WORK TASK
For the data below, please report each line where the word "ofNat" is found.

[Stored data]
........
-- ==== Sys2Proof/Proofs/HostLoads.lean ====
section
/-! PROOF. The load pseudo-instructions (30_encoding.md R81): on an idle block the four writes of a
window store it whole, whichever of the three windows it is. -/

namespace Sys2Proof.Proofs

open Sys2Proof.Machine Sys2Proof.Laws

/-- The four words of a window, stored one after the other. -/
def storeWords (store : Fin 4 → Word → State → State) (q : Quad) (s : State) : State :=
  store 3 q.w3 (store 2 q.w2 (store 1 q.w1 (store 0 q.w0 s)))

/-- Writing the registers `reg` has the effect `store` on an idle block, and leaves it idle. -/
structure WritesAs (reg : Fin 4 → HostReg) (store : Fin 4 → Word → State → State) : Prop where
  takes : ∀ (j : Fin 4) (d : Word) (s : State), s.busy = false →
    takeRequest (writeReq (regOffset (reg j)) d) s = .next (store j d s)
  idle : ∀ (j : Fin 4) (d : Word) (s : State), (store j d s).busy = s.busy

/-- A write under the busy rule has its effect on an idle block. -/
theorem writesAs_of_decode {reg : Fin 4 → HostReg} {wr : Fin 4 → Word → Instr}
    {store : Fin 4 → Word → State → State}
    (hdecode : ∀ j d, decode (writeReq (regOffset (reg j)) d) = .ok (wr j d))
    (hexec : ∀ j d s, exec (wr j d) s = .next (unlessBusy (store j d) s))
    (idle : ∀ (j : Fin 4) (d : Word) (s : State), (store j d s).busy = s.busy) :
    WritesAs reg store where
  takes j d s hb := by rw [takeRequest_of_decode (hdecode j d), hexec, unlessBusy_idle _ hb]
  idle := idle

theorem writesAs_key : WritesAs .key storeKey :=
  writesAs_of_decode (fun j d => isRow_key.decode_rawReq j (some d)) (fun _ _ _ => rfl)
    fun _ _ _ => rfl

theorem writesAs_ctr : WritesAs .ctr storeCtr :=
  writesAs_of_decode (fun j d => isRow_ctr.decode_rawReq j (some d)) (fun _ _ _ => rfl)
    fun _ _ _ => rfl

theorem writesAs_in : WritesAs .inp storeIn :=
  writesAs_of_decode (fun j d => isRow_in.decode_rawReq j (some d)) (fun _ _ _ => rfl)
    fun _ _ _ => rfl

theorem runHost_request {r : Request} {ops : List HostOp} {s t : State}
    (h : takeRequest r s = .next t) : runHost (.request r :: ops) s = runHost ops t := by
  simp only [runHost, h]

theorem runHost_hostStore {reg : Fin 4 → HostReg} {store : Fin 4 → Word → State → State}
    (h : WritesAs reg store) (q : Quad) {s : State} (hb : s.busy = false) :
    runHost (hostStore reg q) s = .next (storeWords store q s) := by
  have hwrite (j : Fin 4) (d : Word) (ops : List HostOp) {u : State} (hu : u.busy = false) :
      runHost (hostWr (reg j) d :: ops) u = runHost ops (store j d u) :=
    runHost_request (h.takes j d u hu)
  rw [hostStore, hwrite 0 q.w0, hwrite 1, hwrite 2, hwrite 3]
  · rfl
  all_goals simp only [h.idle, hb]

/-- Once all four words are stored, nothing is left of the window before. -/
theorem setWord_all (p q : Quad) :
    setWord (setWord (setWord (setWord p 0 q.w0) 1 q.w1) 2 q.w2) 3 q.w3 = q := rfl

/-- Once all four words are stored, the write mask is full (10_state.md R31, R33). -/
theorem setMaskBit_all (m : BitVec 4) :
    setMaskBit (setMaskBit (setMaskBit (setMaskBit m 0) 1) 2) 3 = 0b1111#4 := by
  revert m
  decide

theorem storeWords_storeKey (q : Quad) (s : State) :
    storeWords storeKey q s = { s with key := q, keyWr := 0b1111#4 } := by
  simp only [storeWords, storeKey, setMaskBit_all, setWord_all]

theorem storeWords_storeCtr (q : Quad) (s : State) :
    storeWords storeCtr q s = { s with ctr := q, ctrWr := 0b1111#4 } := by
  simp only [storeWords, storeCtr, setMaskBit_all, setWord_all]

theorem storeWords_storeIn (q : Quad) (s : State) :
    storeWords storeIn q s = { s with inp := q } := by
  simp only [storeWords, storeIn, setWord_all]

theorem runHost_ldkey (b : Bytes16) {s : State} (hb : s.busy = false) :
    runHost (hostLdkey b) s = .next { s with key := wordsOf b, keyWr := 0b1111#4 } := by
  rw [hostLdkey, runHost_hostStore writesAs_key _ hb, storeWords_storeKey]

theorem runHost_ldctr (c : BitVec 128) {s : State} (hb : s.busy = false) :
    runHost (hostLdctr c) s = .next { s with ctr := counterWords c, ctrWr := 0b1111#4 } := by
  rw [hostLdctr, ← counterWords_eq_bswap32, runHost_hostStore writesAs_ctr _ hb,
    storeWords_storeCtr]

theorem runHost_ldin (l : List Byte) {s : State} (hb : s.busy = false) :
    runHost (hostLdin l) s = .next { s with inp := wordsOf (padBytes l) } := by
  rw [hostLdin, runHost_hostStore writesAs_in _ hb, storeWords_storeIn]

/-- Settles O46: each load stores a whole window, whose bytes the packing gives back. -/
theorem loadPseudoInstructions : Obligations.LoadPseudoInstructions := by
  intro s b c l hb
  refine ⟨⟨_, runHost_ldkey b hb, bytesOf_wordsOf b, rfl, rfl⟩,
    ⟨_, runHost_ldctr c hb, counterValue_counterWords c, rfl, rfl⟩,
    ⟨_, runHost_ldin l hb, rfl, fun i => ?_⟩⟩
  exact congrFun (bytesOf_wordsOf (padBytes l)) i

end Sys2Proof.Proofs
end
........
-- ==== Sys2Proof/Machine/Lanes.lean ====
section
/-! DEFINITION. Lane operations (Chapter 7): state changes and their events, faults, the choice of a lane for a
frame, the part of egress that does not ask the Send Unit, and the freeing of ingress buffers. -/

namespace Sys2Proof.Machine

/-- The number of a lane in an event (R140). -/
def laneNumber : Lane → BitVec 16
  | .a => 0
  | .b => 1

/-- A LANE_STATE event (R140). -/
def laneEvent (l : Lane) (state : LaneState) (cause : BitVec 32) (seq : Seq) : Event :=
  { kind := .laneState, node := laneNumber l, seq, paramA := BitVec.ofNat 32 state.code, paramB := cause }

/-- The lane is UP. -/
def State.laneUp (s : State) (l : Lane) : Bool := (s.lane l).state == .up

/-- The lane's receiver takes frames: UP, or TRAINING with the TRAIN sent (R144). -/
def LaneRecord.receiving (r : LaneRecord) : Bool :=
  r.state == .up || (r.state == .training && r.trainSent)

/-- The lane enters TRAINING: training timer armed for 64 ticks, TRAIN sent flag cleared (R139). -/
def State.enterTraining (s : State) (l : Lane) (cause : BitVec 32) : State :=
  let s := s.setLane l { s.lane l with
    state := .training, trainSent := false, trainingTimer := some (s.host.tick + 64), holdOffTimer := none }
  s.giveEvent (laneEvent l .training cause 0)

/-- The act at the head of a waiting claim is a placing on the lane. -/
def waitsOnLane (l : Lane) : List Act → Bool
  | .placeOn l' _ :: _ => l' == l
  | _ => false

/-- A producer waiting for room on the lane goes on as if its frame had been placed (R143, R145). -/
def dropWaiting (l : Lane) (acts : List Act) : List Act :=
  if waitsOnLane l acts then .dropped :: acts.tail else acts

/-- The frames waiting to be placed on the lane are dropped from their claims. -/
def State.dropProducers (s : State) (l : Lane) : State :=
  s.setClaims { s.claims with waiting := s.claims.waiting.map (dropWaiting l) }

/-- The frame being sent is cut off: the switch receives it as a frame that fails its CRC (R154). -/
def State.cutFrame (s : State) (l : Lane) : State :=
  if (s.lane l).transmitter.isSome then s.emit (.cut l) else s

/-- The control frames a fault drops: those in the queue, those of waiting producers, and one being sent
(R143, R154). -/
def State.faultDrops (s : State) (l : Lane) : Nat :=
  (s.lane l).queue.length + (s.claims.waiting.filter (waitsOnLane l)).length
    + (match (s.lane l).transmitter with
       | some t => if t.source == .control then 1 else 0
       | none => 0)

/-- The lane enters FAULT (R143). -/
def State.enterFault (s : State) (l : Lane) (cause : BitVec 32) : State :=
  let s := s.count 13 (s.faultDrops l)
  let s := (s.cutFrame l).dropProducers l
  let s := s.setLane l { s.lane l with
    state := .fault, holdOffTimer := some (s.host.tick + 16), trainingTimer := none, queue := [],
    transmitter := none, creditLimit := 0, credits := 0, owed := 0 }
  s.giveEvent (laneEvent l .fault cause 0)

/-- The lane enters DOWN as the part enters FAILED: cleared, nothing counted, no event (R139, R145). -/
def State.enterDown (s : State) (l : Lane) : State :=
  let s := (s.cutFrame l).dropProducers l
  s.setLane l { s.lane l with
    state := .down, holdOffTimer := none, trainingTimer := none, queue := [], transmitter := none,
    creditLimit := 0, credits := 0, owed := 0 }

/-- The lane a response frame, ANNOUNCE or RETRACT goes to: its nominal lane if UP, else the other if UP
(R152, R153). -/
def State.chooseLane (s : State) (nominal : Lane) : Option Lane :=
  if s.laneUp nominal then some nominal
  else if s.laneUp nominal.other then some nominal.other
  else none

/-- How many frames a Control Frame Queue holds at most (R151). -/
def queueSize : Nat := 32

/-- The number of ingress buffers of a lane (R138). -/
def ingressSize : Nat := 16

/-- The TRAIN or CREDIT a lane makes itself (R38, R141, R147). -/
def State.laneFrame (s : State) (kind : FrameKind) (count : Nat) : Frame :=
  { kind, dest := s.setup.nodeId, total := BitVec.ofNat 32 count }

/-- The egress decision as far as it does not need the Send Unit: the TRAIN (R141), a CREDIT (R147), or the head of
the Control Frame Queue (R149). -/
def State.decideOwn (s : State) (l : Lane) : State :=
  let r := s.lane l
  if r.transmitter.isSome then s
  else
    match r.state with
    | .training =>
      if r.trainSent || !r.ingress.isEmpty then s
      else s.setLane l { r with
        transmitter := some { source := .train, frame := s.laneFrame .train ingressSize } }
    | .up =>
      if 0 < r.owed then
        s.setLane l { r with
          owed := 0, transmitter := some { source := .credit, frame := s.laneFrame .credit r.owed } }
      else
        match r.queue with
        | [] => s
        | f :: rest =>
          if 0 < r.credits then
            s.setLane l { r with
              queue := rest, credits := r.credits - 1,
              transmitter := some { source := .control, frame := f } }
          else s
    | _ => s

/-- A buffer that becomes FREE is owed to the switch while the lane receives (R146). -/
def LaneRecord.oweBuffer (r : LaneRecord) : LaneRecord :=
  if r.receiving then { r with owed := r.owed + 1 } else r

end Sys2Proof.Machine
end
........
EXERCISE RESULT
  { kind := .laneState, node := laneNumber l, seq, paramA := BitVec.ofNat 32 state.code, paramB := cause }
  { kind, dest := s.setup.nodeId, total := BitVec.ofNat 32 count }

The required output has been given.